My experience with servicing is that there is at least a 50/50 chance that the service person will add a scratch or two to the case somewhere. The main places that happens is around the under side of the lugs if they take off the strap to facilitate servicing, or around any indents used for twist-in casebacks. It’s easy for the devices they use to unscrew casebacks to slip. Personally in put a thin flexible plastic sheet over the case before opening them with a caseback tool. It’s surprising how many service people just go metal on metal, slip, leave horrible scratches and just return the watch to the owner.


----------



## junzo13 (Mar 15, 2012)

This just happened to me, but my watch was a Hamilton Intramatic Chrono, and it wasn't just a hair misaligned, more like 2 seconds to the left.

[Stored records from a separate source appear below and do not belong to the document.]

/-- One errata-log entry (R341, R342), and the address that COUNTER_POISON reports for it (0 while the log is disabled). -/
def writeErrata (s : State) (f : Nat) (bytes : List Byte) : State × Word :=
  let r := fnAt s f
  let n := r.errHead.toNat
  let on := 6 ≤ r.errLg && r.errLg ≤ 16
  let at_ := r.errBase.toNat + n % 2 ^ r.errLg * 32
  let s1 := if on then logStore s f at_ bytes else s
  (setFn s1 f { fnAt s1 f with errHead := r.errHead + 1 }, if on then BitVec.ofNat 64 at_ else 0)

/-- The word of an instruction (TVAL of many causes, R140); 0 for a step without an encoding. -/
def wordOf (i : Instr) : BitVec 32 := (encode i).getD 0

/-- The errata entry of a fault of the hart's access (R342). `path` is the class's bit number, `ctr` 0xFF for none. -/
def errataBytes (w : Ident) (addr operand : Nat) (word : BitVec 32) (cause : BitVec 8) (path ctr : Nat) : List Byte :=
  bytesOfNat 8 addr ++ bytesOfNat 8 operand ++ bytesOfNat 4 word.toNat ++ [cause] ++ bytesOfNat 1 path ++ bytesOfNat 1 ctr
  ++ [0] ++ bytesOfNat 4 (hartIdWord w).toNat ++ bytesOfNat 4 w.serial

/-- A counter is poisoned (R228, R229): an errata entry is written first, and the first one's address is kept. `operand` is
the contribution dropped, or 0. -/
def poisonCounterOp (s : State) (ctr : Nat) (addr operand : Nat) (word : BitVec 32) (cause : BitVec 8) (path : Nat) : State :=
  let n := (fnAt s s.hart.who.fn).errHead.toNat
  let (s1, e) := writeErrata s s.hart.who.fn (errataBytes s.hart.who addr operand word cause path ctr)
  let c := rc s1 ctr
  wc s1 ctr (if c.poison then c else { c with poison := true, first := e, entry := n })

/-- The same with no operand. -/
def poisonCounter (s : State) (ctr : Nat) (addr : Nat) (word : BitVec 32) (cause : BitVec 8) (path : Nat) : State :=
  poisonCounterOp s ctr addr 0 word cause path

/-- A fault that has no counter to poison sets the errata pending state (R216, R233). -/
def errataPending (s : State) (addr operand : Nat) (word : BitVec 32) (cause : BitVec 8) (path : Nat) : State :=
  let (s1, e) := writeErrata s s.hart.who.fn (errataBytes s.hart.who addr operand word cause path 0xFF)
  withEng s1 fun g => { g with errPend := g.errPend.or (some e) }

/-! ## Aborting a launch -/

/-- A launch is aborted (R18): no further gang starts, its running harts are asked to stop, and the first cause is kept. -/
def abortLaunch (s : State) (serial : Nat) (cause : BitVec 8) : State :=
  let s1 := { s with sched := { s.sched with launches := s.sched.launches.map fun l =>
    if l.serial = serial && !l.aborted then { l with aborted := true, cause := cause } else l } }
  mapHarts (fun h => if !h.who.dispatch && h.who.serial = serial && h.status ≠ .absent && h.status ≠ .ended && h.status ≠ .halted
    then { h with stopReq := true } else h) s1

/-! ## Exceptions -/

/-- What a trap names (R138): nothing; a window, by number, role and captured descriptor; the destination of a
whole-vector instruction; one element; or a metadata byte. -/
inductive TrapPos where
  | plain
  | window (win role : Nat) (desc : Word)
  | whole (win : Nat) (ovl : Bool) (desc : Word)
  | element (win role : Nat) (ovl : Bool) (row outer inner : Nat) (desc : Word) (vstart : Nat)
  | metadata (win row outer inner : Nat) (desc : Word)
deriving DecidableEq, Repr

structure Trap where
  cause : BitVec 8
  tval  : Word
  pos   : TrapPos
  /-- LANE of the event record (R343): 0xFFFF for none. -/
  lane  : Nat := 0xFFFF
deriving DecidableEq, Repr

/-- TPOS as R138 sets it. Fields that the rule does not name keep their value (log 9). -/
def trapTpos (old : Word) : TrapPos → Word
  | .plain => wSet (wSet old 28 1 0) 56 2 3
  | .window win role _ => wSet (wSet (wSet old 28 1 0) 56 2 role) 58 6 win
  | .whole win ovl _ => wSet (wSet (wSet (wSet old 28 1 0) 56 2 0) 58 6 win) 55 1 (if ovl then 1 else 0)
  | .element win role ovl row outer inner _ _ =>
    wSet (wSet (wSet (wSet (wSet (wSet (wSet old 28 1 1) 56 2 role) 58 6 win) 55 1 (if ovl then 1 else 0)) 19 9 row) 10 9 outer) 0 10 inner
  | .metadata win row outer inner _ =>
    wSet (wSet (wSet (wSet (wSet (wSet old 28 1 1) 56 2 1) 58 6 win) 19 9 row) 10 9 outer) 0 10 inner

def trapTwin (old : Word) : TrapPos → Word
  | .plain => old
  | .window _ _ d => d
  | .whole _ _ d => d
  | .element _ _ _ _ _ _ d _ => d
  | .metadata _ _ _ _ d => d

def trapVstart (old : Nat) : TrapPos → Nat
  | .element _ _ _ _ _ _ _ v => v
  | .metadata _ _ _ _ _ => 0
  | _ => old

/-- A pc as TEPC holds it (R136). -/
def tepcOf (pc : Word) : Word := pc &&& 0x00FFFFFFFFFFFFFC#64

/-- The trap registers after delivery (R138). -/
def trapRegs (h : Hart) (t : Trap) : TrapState :=
  { h.trap with
    tepc := tepcOf (if t.cause = causeUserTrap then h.pc + 4 else h.pc)
    tcause := (0x8000000000000000#64 ||| t.cause.setWidth 64)
    tval := t.tval
    tpos := trapTpos h.trap.tpos t.pos
    twin := trapTwin h.trap.twin t.pos }

/-- The hart with the trap registers and VSTART of a delivery. -/
def withTrap (h : Hart) (t : Trap) : Hart :=
  { h with trap := trapRegs h t, vec := { h.vec with vstart := trapVstart h.vec.vstart t.pos }, remote := none, pins := none }

/-- The program of a dispatch hart ends by a trap (R310): MBSTAT and MBERR, and the queue's vector. -/
def endProgram (s : State) (cause : BitVec 8) (tval : Word) : State :=
  let q := s.hart.who.queue
  let r := queueAt s q
  sendMsix (setQueue s q { r with cause := cause, mberr := tval, err := true }) (qFunc r) (q % 64)

/-- A supervisor-class cause halts its hart (R339): the event record carries the trap record, and the launch aborts; in a
dispatch hart the program ends. What is under way behind the instruction is squashed, and its pins go (R335). `lane`, `tepc` and
`tpos` are the record's. -/
def haltHart (s : State) (cause : BitVec 8) (lane : Nat) (tval tepc tpos : Word) : State :=
  let s1 := { s with hart := { s.hart with
    status := .halted, stopReq := false, remote := none, pins := none, weak := { s.hart.weak with late := [] } } }
  if s.hart.who.dispatch then endProgram s1 cause tval
  else
    let w := s.hart.who
    let s2 := writeEvent s1 w.fn (eventBytes 1 cause lane w.serial tval tepc (hartIdWord w) tpos s.time (wBits w.ctxown 0 10))
    settleHart (abortLaunch s2 w.serial cause)

/-- TAKING AN EXCEPTION (R137, R138): to the handler at UTVEC, or to the supervisor. -/
def takeTrap (s : State) (t : Trap) : State :=
  let h := s.hart
  let en := h.trap.utvec.getLsbD 0
  let inh := h.trap.tcause.getLsbD 63
  if handlerClass t.cause && en && !inh then
    { s with hart := { withTrap h t with pc := h.trap.utvec &&& 0x00FFFFFFFFFFFFFC#64, status := .running } }
  else if handlerClass t.cause && en then
    let tval := t.cause.setWidth 64
    haltHart { s with hart := { h with trap := { h.trap with tval := tval } } } causeDoubleTrap 0xFFFF tval (tepcOf h.pc)
      (trapTpos h.trap.tpos t.pos)
  else
    let g := withTrap h t
    haltHart { s with hart := g } t.cause t.lane t.tval g.trap.tepc g.trap.tpos

/-- A trap that names no window. -/
def plainTrap (cause : BitVec 8) (tval : Word) : Trap := { cause := cause, tval := tval, pos := .plain }

/-- An instruction that traps with its own word in TVAL. -/
def trapWord (s : State) (i : Instr) (cause : BitVec 8) : Out :=
  .next (takeTrap s (plainTrap cause ((wordOf i).setWidth 64)))

/-- RETURN FROM AN EXCEPTION (R128): PC := TEPC and TCAUSE.INH := 0. -/
def returnFromTrap (s : State) : State :=
  complete { s with hart := { s.hart with trap := { s.hart.trap with tcause := s.hart.trap.tcause &&& 0x7FFFFFFFFFFFFFFF#64 } } }
    s.hart.trap.tepc

/-- What becomes of a scalar access: the state it gives, a trap at its address, a wait, or a stop. -/
def scalarOut (s : State) (r : MRes State) : Out :=
  match r with
  | .ok t => .next t
  | .trap c a => .next (takeTrap s (plainTrap c (BitVec.ofNat 64 a)))
  | .wait w => .next (waitOn s w)

/-! ## Fetch -/

/-- The word at the hart's pc: one fetched ahead where the model holds one (R276), else memory (R338). -/
def fetchWord (s : State) : MRes (BitVec 32) :=
  match s.hart.icache.find? (fun e => e.1 == s.hart.pc.toNat) with
  | some e => .ok e.2
  | none =>
    (locate s (s.hart.path s) s.hart.pc.toNat .fetch).bind fun l =>
      if locPoisoned s l then .trap causeDataUe s.hart.pc.toNat else .ok (BitVec.ofNat 32 (natOfBytes (locBytes s l 4)))

/-! ## Free values -/

/-- The next free value (log 13), and the state that has used it. -/
def freeWord (s : State) : State × Word := ({ s with freeIdx := s.freeIdx + 1 }, Config.freeWord s.freeIdx)

end Sys2Proof.Machine
end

Though I found a workaround to fix it, by resetting the sweep hand at the 3 o'clock position for several times until it aligns again.


----------



## WTSP (May 6, 2012)

I have that on an old Ebel with the El Primero in it. If the central chrono seconds hand is off center but can be moved by using the momentum from resetting in one direction or another, it likely means that the collar/tube holding the hand to the central pinion is loose. The whole hand likely needs to be replaced. I've been too lazy to get that done on my Ebel, but I did get it done on my vintage Zenith A384. Here was the result of that process. My central seconds hand is set a fraction of a millimeter past its zero point.
Misaligned or misprinted dial components on vintage El...

I find it incredible that Zenith has alignment issues to this day, even in their website stock photos. Is there a reason for this? Are chronograph hands supposed to be set a fraction of a second past their zero point?!


----------



## Nathan356 (Mar 20, 2016)

FWIW my EP is just like the illustration above, resets consistently about 1/10 second past zero. When it comes time for a service I'll get it fixed, but honestly I felt like that was "within spec" at least for me. To have them open it up just to fix that when everything else about the watch was perfect seemed to be tempting fate. I'd rather wait for a regular service interval, or if something else goes wrong within the warranty period, then fix both at the same time. But the watch has been rock solid and I use the chrono pretty frequently.


----------